Presidential pardons have long been a lubricant of American politics, applied with weary regularity at the end of administrations. In Israel, by contrast, clemency is rare, freighted with moral meaning and constitutional consequence. That is what makes Benjamin Netanyahu’s formal request for a pardon from President Isaac Herzog so seismic. It is not merely a legal manoeuvre but a bid to rewrite the story of a decade of polarising rule under the shadow of war.
For more than five years, Israel’s longest-serving prime minister has been defending himself in court against charges of bribery, fraud and breach of trust. Even after the Hamas attacks and the devastating war that followed, Netanyahu continued to appear in court, sometimes three times a week. His letter to President Herzog marks a sharp turn. Though insisting on his personal innocence, he now argues that the country itself must “move on.”
For his supporters, the appeal is an act of national closure after years of institutional trench warfare between the executive and the judiciary. For his critics, it is a dark attempt by a wounded strongman to place himself above the law. The fact that he is seeking mercy rather than vindication sharpens the unease.
What lifts the drama from domestic scandal to geopolitical intrigue is Washington’s sudden proximity to the process. During a recent phone call with America’s president, Donald Trump, Netanyahu reportedly sought continued help in nudging Herzog towards clemency. Trump, who publicly called for a pardon during a Knesset address and followed it up with a letter to Israel’s president, now sounds more equivocal.
That ambiguity reflects a broader recalibration. The same call focused heavily on Gaza and Syria - arenas where Trump appears eager to dampen Israeli escalation. In Gaza, America’s president has pressed Netanyahu to soften his approach, even as Israel insists on Hamas’s disarmament as the price of any broader settlement. A recent Israeli proposal would have allowed Hamas operatives to emerge from tunnels on condition of surrender and imprisonment. They refused. The survivors are now thought to be starving underground, their operational freedom shrinking alongside their calories.
On Syria, the message from Washington was to take it easy. With a new Islamist-led leadership in Damascus seeking tenuous international legitimacy after the fall of Bashar al-Assad, Trump has warned Israel against destabilising the transition. He has even floated the idea of a security pact between former enemies. Netanyahu, who until recently spoke in the language of deterrence and preventive strikes, has suddenly discovered the vocabulary of restraint. An agreement, he hinted, might be possible.

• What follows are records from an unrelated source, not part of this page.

/-- The core's move when its phase's transaction has completed. -/
theorem coreMove_done {i : Instr} {v : Byte} (hr : s.phy.req = none) (hp : phaseRequest s = some i)
    (ha : s.phy.ack = some v) : coreMove s = .next (phaseDone v (takeAck s)) := by
  simp [coreMove, hr, hp, ha]

/-! ## Runs -/

@[simp] theorem runSteps_zero : runSteps 0 s = .next s := rfl

theorem runSteps_succ (n : Nat) (s : State) :
    runSteps (n + 1) s =
      match step s with
      | .next u => runSteps n u
      | .fault f => .fault f
      | .refused r => .refused r := rfl

/-- A run goes on from the next state. -/
theorem runSteps_of_step {n : Nat} (h : step s = .next t) : runSteps (n + 1) s = runSteps n t := by
  rw [runSteps_succ, h]

/-- A run stops at the first fault. -/
theorem runSteps_of_fault {n : Nat} {f : Fault} (h : step s = .fault f) : runSteps (n + 1) s = .fault f := by
  rw [runSteps_succ, h]

/-- A run that goes on has a first step that goes on. -/
theorem runSteps_next {n : Nat} (h : runSteps (n + 1) s = .next t) : ∃ u, step s = .next u ∧ runSteps n u = .next t := by
  rw [runSteps_succ] at h
  split at h
  · next u hu => exact ⟨u, hu, h⟩
  · exact absurd h (by simp)
  · exact absurd h (by simp)

/-- Runs compose. -/
theorem runSteps_add {m : Nat} : ∀ {n : Nat} {s u : State}, runSteps n s = .next u →
    runSteps (n + m) s = runSteps m u
  | 0, s, u, h => by
    rw [runSteps_zero] at h
    cases h
    rw [Nat.zero_add]
  | n + 1, s, u, h => by
    obtain ⟨v, hv, hr⟩ := runSteps_next h
    rw [Nat.succ_add, runSteps_of_step hv, runSteps_add hr]

end Sys2Proof.Machine
end

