-- ==== Sys2Proof/Laws/Ahead.lean ====
section
/-! SUPPORT. Running a scan ahead: `valueToStore` finds a value only where the machine itself comes to store it, and
`stepsAhead` is steps enough to find it. -/

namespace Sys2Proof.Machine

variable {s t u : State}

/-! ## States that differ in what the host has written and read -/

/-- `s` with what the host writes and reads replaced. -/
def withHost (s : State) (a : Operands) (o : Memory) (q : List Race) (p : List Nat) (x d : Nat) : State :=
  { s with args := a, out := o, outRaces := q, outPinned := p, hostData := x, draws := d }

/-- Two states that differ only in what the host has written and read: a running scan does the same in both. -/
def ScanAlike (s u : State) : Prop :=
  ∃ a o q p x d, u = withHost s a o q p x d ∧ ∀ k, (raceAt k q).map Race.scan = (raceAt k s.outRaces).map Race.scan

theorem ScanAlike.refl (s : State) : ScanAlike s s := ⟨_, _, _, _, _, _, rfl, fun _ => rfl⟩

theorem ScanAlike.phase (h : ScanAlike s u) : u.phase = s.phase := by
  obtain ⟨_, _, _, _, _, _, rfl, -⟩ := h
  rfl

theorem ScanAlike.inbox (h : ScanAlike s u) : u.inbox = s.inbox := by
  obtain ⟨_, _, _, _, _, _, rfl, -⟩ := h
  rfl

theorem ScanAlike.busy (h : ScanAlike s u) : u.busy = s.busy := by
  obtain ⟨_, _, _, _, _, _, rfl, -⟩ := h
  rfl

theorem ScanAlike.phy (h : ScanAlike s u) : u.phy = s.phy := by
  obtain ⟨_, _, _, _, _, _, rfl, -⟩ := h
  rfl

theorem ScanAlike.races (h : ScanAlike s u) (k : Nat) :
    (raceAt k u.outRaces).map Race.scan = (raceAt k s.outRaces).map Race.scan := by
  obtain ⟨_, _, _, _, _, _, rfl, hq⟩ := h
  exact hq k

theorem ScanAlike.pop (h : ScanAlike s u) : ScanAlike (popEvent s) (popEvent u) := by
  obtain ⟨_, _, _, _, _, _, rfl, hq⟩ := h
  exact ⟨_, _, _, _, _, _, rfl, hq⟩

/-- A write of an entry changes no scan's side. -/
theorem raceAt_hostWrote_scan (j k : Nat) (v : RomCode) (l : List Race) :
    (raceAt j (hostWrote k v l)).map Race.scan = (raceAt j l).map Race.scan := by
  by_cases hj : j = k
  · subst hj
    cases hr : raceAt j l with
    | none =>
      have h : raceAt j (hostWrote j v l) = none := by
        rw [raceAt_eq_none_iff] at hr ⊢
        simpa using hr
      rw [h]
    | some r => rw [raceAt_hostWrote v hr]; rfl
  · rw [raceAt_hostWrote_other hj]

/-- Only `S_STORE` makes a race. -/
theorem CoreMoves.outRaces (h : CoreMoves s t) (hp : s.phase ≠ .sStore) : t.outRaces = s.outRaces := by
  cases h <;> first | rfl | exact absurd (by assumption) hp

/-- A phase outside `S_STORE` does not see what the host writes and reads. -/
theorem phaseStep_withHost (hp : s.phase ≠ .sStore) (hs : phaseStep s = .next t) (a : Operands) (o : Memory) (q : List Race)
    (p : List Nat) (x d : Nat) : phaseStep (withHost s a o q p x d) = .next (withHost t a o q p x d) := by
  unfold phaseStep at hs
  cases hph : s.phase <;> simp only [hph] at hs
  case sStore => exact absurd hph hp
  all_goals
    cases hs
    simp only [phaseStep, withHost, hph, sCheck, sBegin, sDecide, kRun, complete, takeArm, candidateBit]
  case sCheck => rfl
  case sDecide =>
    split
    · split <;> rfl
    · rfl
    · rfl

/-- A completed transaction does not either. -/
theorem phaseDone_withHost (v : Byte) (s : State) (a : Operands) (o : Memory) (q : List Race) (p : List Nat) (x d : Nat) :
    phaseDone v (takeAck (withHost s a o q p x d)) = withHost (phaseDone v (takeAck s)) a o q p x d := by
  cases hph : s.phase <;>
    simp only [phaseDone, withHost, takeAck, hph, xResetDone, xSendDone, xReadDone, sEnterDone, sResetDone, sCmdDone, sReadADone,
      sReadBDone, sWriteDone, sExitDone, complete, noDeviceExit] <;>
    (try split) <;> rfl

/-- A store is a store in alike states, of the same value to the same entry. -/
theorem sStore_alike (h : ScanAlike s u) (hs : sStore s = .next t) : ∃ t', sStore u = .next t' ∧ ScanAlike t t' := by
  obtain ⟨a, o, q, p, x, d, rfl, hq⟩ := h
  cases hs
  refine ⟨_, rfl, ?_⟩
  rw [show storesCandidate (withHost s a o q p x d) = storesCandidate s from rfl]
  cases storesCandidate s
  · exact ⟨_, _, _, _, _, _, rfl, hq⟩
  · refine ⟨_, _, _, _, _, _, rfl, fun k => ?_⟩
    simp only [countPass, storeCandidate, withHost, raceAt, if_true]
    split
    · rfl
    · exact hq k
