/-- The state with its dead cursor registers cleared. -/
def State.liveOnly (s : State) : State := { s with cur := s.cur.live s.phase }

@[simp] theorem liveOnly_cfg (s : State) : s.liveOnly.cfg = s.cfg := rfl
@[simp] theorem liveOnly_res (s : State) : s.liveOnly.res = s.res := rfl
@[simp] theorem liveOnly_busy (s : State) : s.liveOnly.busy = s.busy := rfl
@[simp] theorem liveOnly_mode (s : State) : s.liveOnly.mode = s.mode := rfl
@[simp] theorem liveOnly_phase (s : State) : s.liveOnly.phase = s.phase := rfl
@[simp] theorem liveOnly_outRaces (s : State) : s.liveOnly.outRaces = s.outRaces := rfl
@[simp] theorem liveOnly_phy (s : State) : s.liveOnly.phy = s.phy := rfl
@[simp] theorem liveOnly_inbox (s : State) : s.liveOnly.inbox = s.inbox := rfl
@[simp] theorem liveOnly_phyReady (s : State) : s.liveOnly.phyReady = s.phyReady := rfl
@[simp] theorem modeAllows_liveOnly (need : Option Mode) (s : State) : modeAllows need s.liveOnly = modeAllows need s := rfl
@[simp] theorem scanOwns_liveOnly (k : Nat) (s : State) : scanOwns k s.liveOnly = scanOwns k s := rfl

@[simp] theorem liveOnly_liveOnly (s : State) : s.liveOnly.liveOnly = s.liveOnly := by simp [State.liveOnly]

/-- The outcome with the next state's dead cursor registers cleared. -/
def nextLive : Host.Outcome State Fault Refusal → Host.Outcome State Fault Refusal
  | .next t => .next t.liveOnly
  | .fault f => .fault f
  | .refused r => .refused r

@[simp] theorem nextLive_next (t : State) : nextLive (.next t) = .next t.liveOnly := rfl
@[simp] theorem nextLive_fault (f : Fault) : nextLive (.fault f) = .fault f := rfl
@[simp] theorem nextLive_refused (r : Refusal) : nextLive (.refused r) = .refused r := rfl

/-- Outcomes that are alike are equal, or next states that are alike. -/
theorem nextLive_cases {o o' : Host.Outcome State Fault Refusal} (h : nextLive o' = nextLive o) :
    o' = o ∨ ∃ t t', o = .next t ∧ o' = .next t' ∧ t'.liveOnly = t.liveOnly := by
  cases o' with
  | next t' =>
    cases o with
    | next t => exact .inr ⟨t, t', rfl, rfl, by simpa using h⟩
    | fault | refused => simp at h
  | fault | refused => cases o <;> simp_all

/-- States that are alike differ in the cursor only. -/
theorem eq_withCursor_of_liveOnly {u : State} (h : u.liveOnly = s.liveOnly) : u = { s with cur := u.cur } :=
  congrArg (fun x : State => { x with cur := u.cur }) h

/-! ### The core's moves -/

/-- The request of a phase reads live registers only. -/
theorem phaseRequest_liveOnly (s : State) : phaseRequest s.liveOnly = phaseRequest s := by
  cases hp : s.phase <;> simp only [phaseRequest, State.liveOnly, hp, Cursor.live, searchCommandBit]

The coincidence of these shifts invites an uncomfortable question: is Netanyahu’s legal fate becoming entangled with Israel’s strategic posture? The suspicion, voiced quietly in Jerusalem’s legal and security circles, is that a pardon might become part of a larger transactional logic of de-escalation abroad in exchange for political salvation at home.

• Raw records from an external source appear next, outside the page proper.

-- ==== Sys2Proof/Machine/Meter.lean ====
section
/-! DEFINITION. MU, the Meter Unit (chapter 4): side class, toner demand, sheet cost and scan charge, each computed
from the settings in force. -/

namespace Sys2Proof.Machine

/-- R70: LARGE where the area is above 650. -/
def isLarge (area : Nat) : Bool := area > 650

/-- R72: the class of a page from its coverage. -/
def classifyPage (threshold : Nat) (coverage : Planes) : SideClass :=
  if max coverage.c (max coverage.m coverage.y) ≥ threshold then .colour else .mono

/-- R72: the coverage stored with the class. -/
def storedCoverage (cls : SideClass) (coverage : Planes) : Planes :=
  match cls with
  | .mono => { k := coverage.k, c := 0, m := 0, y := 0 }
  | .colour => coverage

/-- R73: the class of a side runs the plane and requires the slot. -/
def sideRuns (cls : SideClass) (i : Fin 4) : Bool :=
  match cls with
  | .mono => i = 0
  | .colour => true

/-- R73: the slots a sheet requires: the union of those of its sides. -/
def requiredSlots (sides : List Side) : List (Fin 4) :=
  cartSlots.filter fun i => sides.any fun side => match side with
    | .blank => false
    | .page _ cls => sideRuns cls i

/-- A sheet has a COLOUR side. -/
def hasColour (sides : List Side) : Bool :=
  sides.any fun side => match side with
    | .blank => false
    | .page _ cls => cls = .colour

/-- The number of sides that carry an image. -/
def imageSides (sides : List Side) : Nat := sides.countP (· != .blank)

/-- The number of sides of a class. -/
def sidesOfClass (cls : SideClass) (sides : List Side) : Nat :=
  sides.countP fun side => match side with
    | .blank => false
    | .page _ c => c = cls

/-- R74: a side's demand on a plane it runs: c × A × k / 10000, rounded up, plus the idle loss. -/
def planeDemand (coverage area density idleLoss : Nat) : Nat := (coverage * area * density + 9999) / 10000 + idleLoss

/-- R74: a side's demand on a plane. -/
def sideDemand (j : Job) (area density idleLoss : Nat) (i : Fin 4) (side : Side) : Nat :=
  match side with
  | .blank => 0
  | .page number cls =>
    if sideRuns cls i then
      match pageEntry j number with
      | some e => planeDemand (planeOf e.coverage i) area density idleLoss
      | none => 0
    else 0

/-- R77: the side cost of a page. -/
def sideCost (p : PriceSettings) (area : Nat) (cls : SideClass) (coverage : Planes) : Nat :=
  let price := match isLarge area, cls with
    | false, .mono => p.stdMono
    | false, .colour => p.stdColour
    | true, .mono => p.largeMono
    | true, .colour => p.largeColour
  let sum := coverage.k + coverage.c + coverage.m + coverage.y
  min (price + if sum > p.heavyThreshold then p.heavySurcharge else 0) 10000

/-- R77: the side cost of a side; a blank side costs 0. -/
def costOfSide (p : PriceSettings) (j : Job) (area : Nat) (side : Side) : Nat :=
  match side with
  | .blank => 0
  | .page number cls =>
    match pageEntry j number with
    | some e => sideCost p area cls e.coverage
    | none => 0

/-- R78: the cost of a back side from its side cost. -/
def backCost (duplexPct cost : Nat) : Nat := (cost * duplexPct + 50) / 100

/-- R78: the sheet cost from the side costs by their places. -/
def sheetCost (p : PriceSettings) (j : Job) (area : Nat) (sides : List Side) : Nat :=
  match sides with
  | [] => 0
  | front :: backs => costOfSide p j area front + (backs.map fun b => backCost p.duplexPct (costOfSide p j area b)).sum

/-- R75: the density MU uses for a plane: that of the slot record, or 255. -/
def densityOf (c : Cartridges) (i : Fin 4) : Nat := ((c.slots.get i).figures.map (·.density)).getD 255

/-- The media entry of a code. -/
def mediaOf (g : Settings) (code : Nat) : MediaEntry := g.media.getD code {}

/-- R79: the figures of a sheet at its staging. -/
def sheetFigures (s : State) (j : Job) (sides : List Side) : Figures :=
  let media := mediaOf s.settings j.media
  { demand := planesOf fun i =>
      (sides.map (sideDemand j media.area (densityOf s.cbc i) s.settings.meter.idleLoss i)).sum
    cost := sheetCost s.settings.price j media.area sides
    transit := media.transit }

/-- R80: what a scan charge takes of the amount due. -/
def scanTaken (due : Nat) (available : Int) : Nat := min due available.toNat

end Sys2Proof.Machine
end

Granting the pardon would spare Israel months, perhaps years, of corrosive courtroom drama. But it would also confirm the darkest fears of the protesters who filled the streets long before the war that power ultimately shields itself. The precedent would be lethal.
Nor would the international consequences be trivial. A pardoned Netanyahu would emerge politically weakened but legally unbound. At a moment when Israel seeks to expand the circle of Arab normalisation after the Abraham Accords, the symbolism of forgiving a leader convicted, formally or informally, of corruption would sit awkwardly with the promise of institutional reform in the region.
There is also America’s role to consider. Trump’s advocacy places Washington uncomfortably close to Israel’s domestic legal machinery. The United States has long prided itself on non-interference in the internal judicial affairs of allies. A president lobbying for clemency for a leader with whom he enjoys ideological affinity blurs that boundary.
A pardon for Netanyahu might bring procedural closure. It would not bring moral peace. And if it is seen to have been brokered under the long shadow of Gaza and Syria, it may leave Israel’s institutions looking compromised.